* [Work request] From the line containing "decodeWord 0x0000000800000003000000020000005A#128 = .ok" down to the final entry below, restate each line word for word.

■ ■ ■ ■ ■

-- ==== Sys2Proof/Certificates/Slice0/Obligations.lean ====
section
/-! DEFINITION. The statements about the machine that are to be proved, one Prop each; OBLIGATIONS.json lists them. -/

open Sys2Proof Sys2Proof.Machine Sys2Proof.Safety

/-! ## Encoding (30_encoding.md) -/

/-- Decoding the bytes of every well-formed command gives it back, with every operand at every value: no bit of an encoding is
dropped (R1800 to R1803). -/
def Obligations.DecodeOfEncode : Prop := ∀ i : Instr, i.wellFormed = true → decode (encodeBytes i) = .ok i

/-- What a word decodes to is well-formed, and each bit of its own encoding stands in the word: a word differs from it in RES0
fields only (R1801, R1802). -/
def Obligations.EncodingStandsInTheWord : Prop :=
  ∀ (w : CmdWord) (i : Instr), decodeWord w = .ok i → i.wellFormed = true ∧ encode i &&& w = encode i

/-- Exactly these opcodes are commands (the list of R1801); every other one is CERROR_ILL (R1806). That 0x80 to 0x8F, which are
for IMPLEMENTATION DEFINED commands, are CERROR_ILL too is the spec's own decision D30 (R1807) and the model's choice to have no
such command (log entry 42). -/
def Obligations.OpcodesOfCommands : Prop :=
  ∀ w : CmdWord,
    ((∃ i, decodeWord w = .ok i) ↔ (w.extractLsb' 0 8).toNat ∈
      [0x01, 0x02, 0x03, 0x04, 0x05, 0x06, 0x07, 0x08, 0x09, 0x0A, 0x10, 0x11, 0x12, 0x13, 0x18, 0x1A, 0x20, 0x21, 0x22, 0x23,
       0x28, 0x29, 0x2A, 0x30, 0x40, 0x41, 0x44, 0x45, 0x46, 0x50, 0x51, 0x52, 0x53, 0x58, 0x59, 0x5A, 0x60, 0x70, 0x73]) ∧
    (decodeWord w = .error (.implementationDefined (w.extractLsb' 0 8)) ↔
      0x80 ≤ (w.extractLsb' 0 8).toNat ∧ (w.extractLsb' 0 8).toNat ≤ 0x8F) ∧
    (∀ s : State, (∀ i, decodeWord w ≠ .ok i) → runWord s w = .next (takeCmdError s .ill))

/-- Words written out from the encodings of the spec's rules decode to the commands they stand for. -/
def Obligations.SpecWordsDecode : Prop :=
  decodeWord 0x00000000000000000000002500003801#128 = .ok (.prefetchConfig false true 3 0x25) ∧
  decodeWord 0x00000000000000030000123400000004#128 = .ok (.cfgiSteRange false 0x1234 3) ∧
  decodeWord 0x000000000000001F0000DEAD00000004#128 = .ok (.cfgiAll false 0xDEAD) ∧
  decodeWord 0x00000000000000440000000900000009#128 = .ok (.cfgiVsttVsid 9 0x44) ∧
  decodeWord 0x00000000000107010042000100103012#128 = .ok (.tlbiNhVa 1 0x42 ⟨3, 1, false, 3, 1⟩ true 0x10) ∧
  decodeWord 0x00000000000020010007000000000022#128 = .ok (.tlbiEl2Va 7 ⟨0, 0, false, 0, 0⟩ true 2) ∧
  decodeWord 0x0000000800000003000000020000005A#128 = .ok (.tlbiSS2Ipa 2 true ⟨0, 0, false, 0, 0⟩ true 0x800000) ∧
  decodeWord 0x00000000400000000000030000002A40#128 = .ok (.atcInv true true 2 0x300 0 0x40000) ∧
  decodeWord 0x000000000000201F0000030000000041#128 = .ok (.priResp false 0 0x300 0x1F 2) ∧
  decodeWord 0x00000000000000170000000500001044#128 = .ok (.resume false true false 5 0x17) ∧
  decodeWord 0x0000000080001000CAFE00010F801046#128 = .ok (.sync 1 2 0xF 0xCAFE0001 0x20000400 false) ∧
  decodeWord 0x00000000802003010000000000000073#128 = .ok (.dptiPa true 3 0x80200)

■ ■ ■ ■ ■

* [Your response]
  decodeWord 0x0000000800000003000000020000005A#128 = .ok (.tlbiSS2Ipa 2 true ⟨0, 0, false, 0, 0⟩ true 0x800000) ∧
  decodeWord 0x00000000400000000000030000002A40#128 = .ok (.atcInv true true 2 0x300 0 0x40000) ∧
  decodeWord 0x000000000000201F0000030000000041#128 = .ok (.priResp false 0 0x300 0x1F 2) ∧
  decodeWord 0x00000000000000170000000500001044#128 = .ok (.resume false true false 5 0x17) ∧
  decodeWord 0x0000000080001000CAFE00010F801046#128 = .ok (.sync 1 2 0xF 0xCAFE0001 0x20000400 false) ∧
  decodeWord 0x00000000802003010000000000000073#128 = .ok (.dptiPa true 3 0x80200)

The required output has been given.